Finally, some peace. That really changes the world for a mistreated
ferret. It's both a solace from neglect, and a promise of things to come
in a real, forever home.
Reading tonight's FML, I saw Kerry and Ada's posting about me. I'm very ,
very glad they wrote . I needed a good swift kick in the posterior ,
knee or not (explanation follows) , to get on track with PAYING YOU FOLKS
BACK !!!!! I proposed a deal, and you guys sent hammocks, emails, love
and support, and I'm damn sure keeping my end of the bargain. Please,
please accept my apologies for my tardiness.
Here's the email I sent Kerry and Ada - applies to everyone who so
graciously helped us . This is not meant as a form-letter style thank
you . Each of you are incredible, and cherished in different ways. I'm
sending thank you's , apologies, and good will to each of you with your
treats. ( Okay, and lots of free-form groveling and virtual sackcloth
and ashes.)
Dear Kerry and Ada,
First off, I'd like to thank you both so very much for being so generous in
offering your help to a complete stranger, whom, I'm sure, you've decided
is a complete schmuck . Make that a belly-crawling-slime-sucking-schumck.
Maybe a belly-crawling-slime-sucking-schumck with excrecably horrible
manners that would make my very Southern mother disown me.
Rightly so . I wouldn't blame y'all a bit . : )
The wee kids adore their hammocks , and send loads of weasel kisses !
The hammocks are being put to great use and will comfort loads of shelter
ferrets over time.

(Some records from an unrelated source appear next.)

theorem State.Evolves.endSaddle (h : s.Evolves t) : s.Evolves t.endSaddle := .ite h.put.onBst h.onBst

theorem State.Evolves.powerFail (h : s.Evolves t) {bus} : s.Evolves (t.powerFail bus) := by
  unfold State.powerFail
  extract_lets s1 s2 s3 s4 s5
  have h1 : s.Evolves s1 := h.onPwr.toCairn
  have h4 : s.Evolves s4 := (h1.post.ite h1).relock.lkoGoes.copyTail.notice.endSaddle.showBanks
  exact (h4.onCfg.ite h4).parkNow.loseKeys.showAlive.putB

theorem State.Evolves.execPwrfailNFall (h : s.Evolves t) : s.Allows (execPwrfailNFall t) := h.whenDue h.powerFail
theorem State.Evolves.execBusFail (h : s.Evolves t) : s.Allows (execBusFail t) := h.whenDue h.powerFail

/-! ### `RegMap`: writes and reads of every set-up register and every engine register -/

theorem State.Evolves.plainWrite (h : s.Evolves t) {off v mask} : s.Evolves (t.plainWrite off v mask) :=
  h.setBits.setBits.afterWrite

theorem State.Evolves.dbgCommand (h : s.Evolves t) {x pcie cmd} : s.Evolves (t.dbgCommand x pcie cmd) := by
  unfold State.dbgCommand
  split
  · exact h.challenge
  · exact h.respondAuth
  · exact h.password
  · exact h.relock.dbgDone
  · exact h

theorem State.Evolves.ringCtl (h : s.Evolves t) {x r v} : s.Evolves (t.ringCtl x r v) := by
  unfold State.ringCtl
  extract_lets k s1 s2
  have h1 : s.Evolves s1 := .ite (h.landed h.ringResume) h
  have h2 : s.Evolves s2 := .ite (h1.landed h1.ringFlush) h1
  exact .ite (h2.landed h2.ringEnable) (.ite (h2.landed h2.ringDisable) h2)

theorem State.Evolves.ownWrite (h : s.Evolves t) {go x pcie off m w} (hgo : ∀ x, s.Evolves x → s.Evolves (go x)) :
    s.Evolves (t.ownWrite go x pcie off m w) :=
  have run : ∀ {r}, s.Allows r → s.Evolves (Machine.landed t r) := h.landed
  .ite h.ringCtl <|
  .ite (.ite (.ite h (run h.eqEnable)) (run h.eqDisable)) <|
  .ite h.unmasked <|
  .ite (.ite h.putB h) <|
  .ite (run h.execClkBaseWrite) <|
  .ite (.ite (run h.execClkMtrStart) h) <|
  .ite (run h.execHbmPcReq) <|
  .ite h.qpllWrite <|
  .ite h.laneWrite <|
  .ite (run h.hifCntClr) <|
  .ite (run h.execTrlLqSelWrite) <|
  .ite (run h.execTrlPmapQWrite) <|
  .ite (run h.execTrlTqSelWrite) <|
  .ite (run h.execTrlCntClr) <|
  .ite (run h.execSwbCtxSelWrite) <|
  .ite (run h.execSwbCntClr) <|
  .ite (run h.execMemCntClr) <|
  .ite (run h.execMemLogClear) <|
  .ite (.ite (run h.execHbmLogClear) h) <|
  .ite (run h.execCfgReconf) <|
  .ite (.ite h h.put.onCfg) <|
  .ite (run h.execPwrRungRequest) <|
  .ite (run h.execPwrDieRungRequest) <|
  .ite (.ite (run h.execPwrBusStatClr) h) <|
  .ite (.ite (run h.execPwrCntClr) h) <|
  .ite (.ite (run h.execMgtCtlRestart) h) <|
  .ite (run h.execMgtMbxTxPush) <|
  .ite (run h.execFltStatClear) <|
  .ite (run h.execFltInjGo) <|
  .ite (.ite (run h.execFltCntClr) h) <|
  .ite (run h.execTwnCntClr) <|
  .ite (run h.execTwnCkptSelWrite) <|
  .ite (run h.execBstUnitSelWrite) <|
  .ite h.ptpPort <|
  .ite h.setAttach <|
  .ite h.dbgCommand <|
  .ite (.ite (hgo _ h) h) <|
  .ite (.ite (run h.execLkoHalt) (.ite (run h.execLkoStep) (.ite h.lkoGoes h))) h

theorem State.Evolves.regWrite (h : s.Evolves t) {go x pcie off v mask} (hgo : ∀ x, s.Evolves x → s.Evolves (go x)) :
    s.Evolves (t.regWrite go x pcie off v mask) :=
  .ite h (.ite h.trcWrite (h.plainWrite.ownWrite (fun _ g => hgo _ g)))

theorem State.Evolves.busWrite (h : s.Evolves t) {go x pcie off wide v} (hgo : ∀ x, s.Evolves x → s.Evolves (go x)) :
    s.Evolves (t.busWrite go x pcie off wide v) := by
  unfold State.busWrite
  extract_lets lo four
  have hf : ∀ {x o n}, s.Evolves x → s.Evolves (four x o n) := fun g =>
    .ite (g.landed g.tbSet) (.ite (g.landed g.tbSet) (.ite (g.regWrite hgo) (g.regWrite hgo)))
  exact .ite h (.ite (hf h) (.ite (h.landed h.tbSet) (.ite (h.regWrite hgo) (hf (hf h)))))

theorem State.Evolves.engRegWrite (h : s.Evolves t) {i off v mask} : s.Evolves (t.engRegWrite i off v mask) := by
  unfold State.engRegWrite
  extract_lets k w old m run
  have hrun : ∀ {x b f}, s.Evolves x → (∀ y, s.Evolves y → s.Allows (f y)) → s.Evolves (run x b f) := fun g hf =>
    .ite (g.landed (hf _ g)) g
  clear_value run
  refine .ite (hrun (hrun (hrun h.modEng fun _ g => g.execClrFault) fun _ g => g.execEngCtlStop)
    fun _ g => g.execEngCtlStart) ?_
  refine .ite (h.landed h.execEngStartWrite) (.ite h.modEng (.ite (hrun h.modEng fun _ g => g.execEngWdogKick) ?_))
  refine .ite (h.landed h.execEngSemaWrite) (.ite ?_ (.ite ?_ ?_))
  · split
    · exact h.modChan
    · exact h.landed h.execEngDmCmdWrite
    · exact hrun (hrun h.modChan fun _ g => g.execDmAbort) fun _ g => g.execDmResume
    · exact .ite h.modChan h
    · exact h
  · exact hrun (hrun (hrun h.modEng fun _ g => g.execEngDbgHalt) fun _ g => g.execEngDbgStep) fun _ g => g.execEngDbgResume
  · exact .ite (.ite h.modEng h) (.ite h.modEng (.ite h.modEng (.ite (hrun h fun _ g => g.execEngDbgRxack)
      (.ite (h.landed h.execEngDbgWr) h))))

theorem State.Evolves.engBytes (h : s.Evolves t) {i off bs} : s.Evolves (t.engBytes i off bs) :=
  .ite h (h.forAll (fun _ _ g => g.engRegWrite))

theorem State.Evolves.engRead (h : s.Evolves t) {i off n obs} : s.Evolves (t.engRead i off n obs).2 :=
  .ite ((h.took.ite h).modEng) (.ite h.took h)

Your kindness translates into a warm, safe spot for
ferrets waiting for a Real Forever Home. Snuggly , cozy hammocks make
the stay here less stressful for the fuzzies. THANK YOU !!!!!!!!!
Here's the idiotic and rather embarrassing explanation as to why you are
currently treat-less while I am hammock-ed. I make desserts for a local
bar and grill. The other day, I stopped by to see the owner , confirm
orders, etc. It was lightly drizzling, my hands were full of invoices,
books, cell phone, three socks, a jar of Asian cabbage pickle, a
slightly damp marmoset, a bumper from a '63 Pinto, (okay - exaggerating),
and other sundry bits of weighty, unwieldy stuff . Staggering under this
slippery and heavy load, I went charging up the very steep and VERY slick
stairs , trying to avoid getting thoroughly soaked.
Whoa. Big bad burly decision on my part, par excellence.
Remember the old Batman TV show where Batman would sock some bad guy and
THWACK ! THUD ! CRACK ! and -my fave- KAPOW ! would appear on the
screen ? I hit a step, feet went right out from under me, hit the edge
of the stair with my full weight on my left knee.( ... The crowd goes
wild ...... a ten from the Russian judge ! Kym wins the gold in Idiotic
Freak Accidents, floor exercise portion only.) I experienced the full
range of Batman-esque feelings while marveling at the new and hideously
elastic shape of The Object Formerly Know As My Knee.
In complete, cool control of the situation, I dispassionately attempted to:
a) find my kneecap, b) take on blind faith that it is still somehow
connected to a joint, ANY joint, and c) hoist the little bone hockey puck
back up to its normal position.
Seemed like the thing to do - hell, I've watched Trauma: Life in the E.R.
on TLC plenty. Damn the torpedoes - ramming speed ! Assemble origami-like
shards of important crunchy knee stuff ! Piece o' cake !
Wrong. Wrongwrongwrong.
Don't try this at home. In fact don't try this anywhere. Suffice it to
say my attempt was followed by much swearing, screaming, and ultimately,
puking. In public. In the rain. I proceeded to shred the remaining
tatters of my dignity by bawling like a disgruntled Survivor reject .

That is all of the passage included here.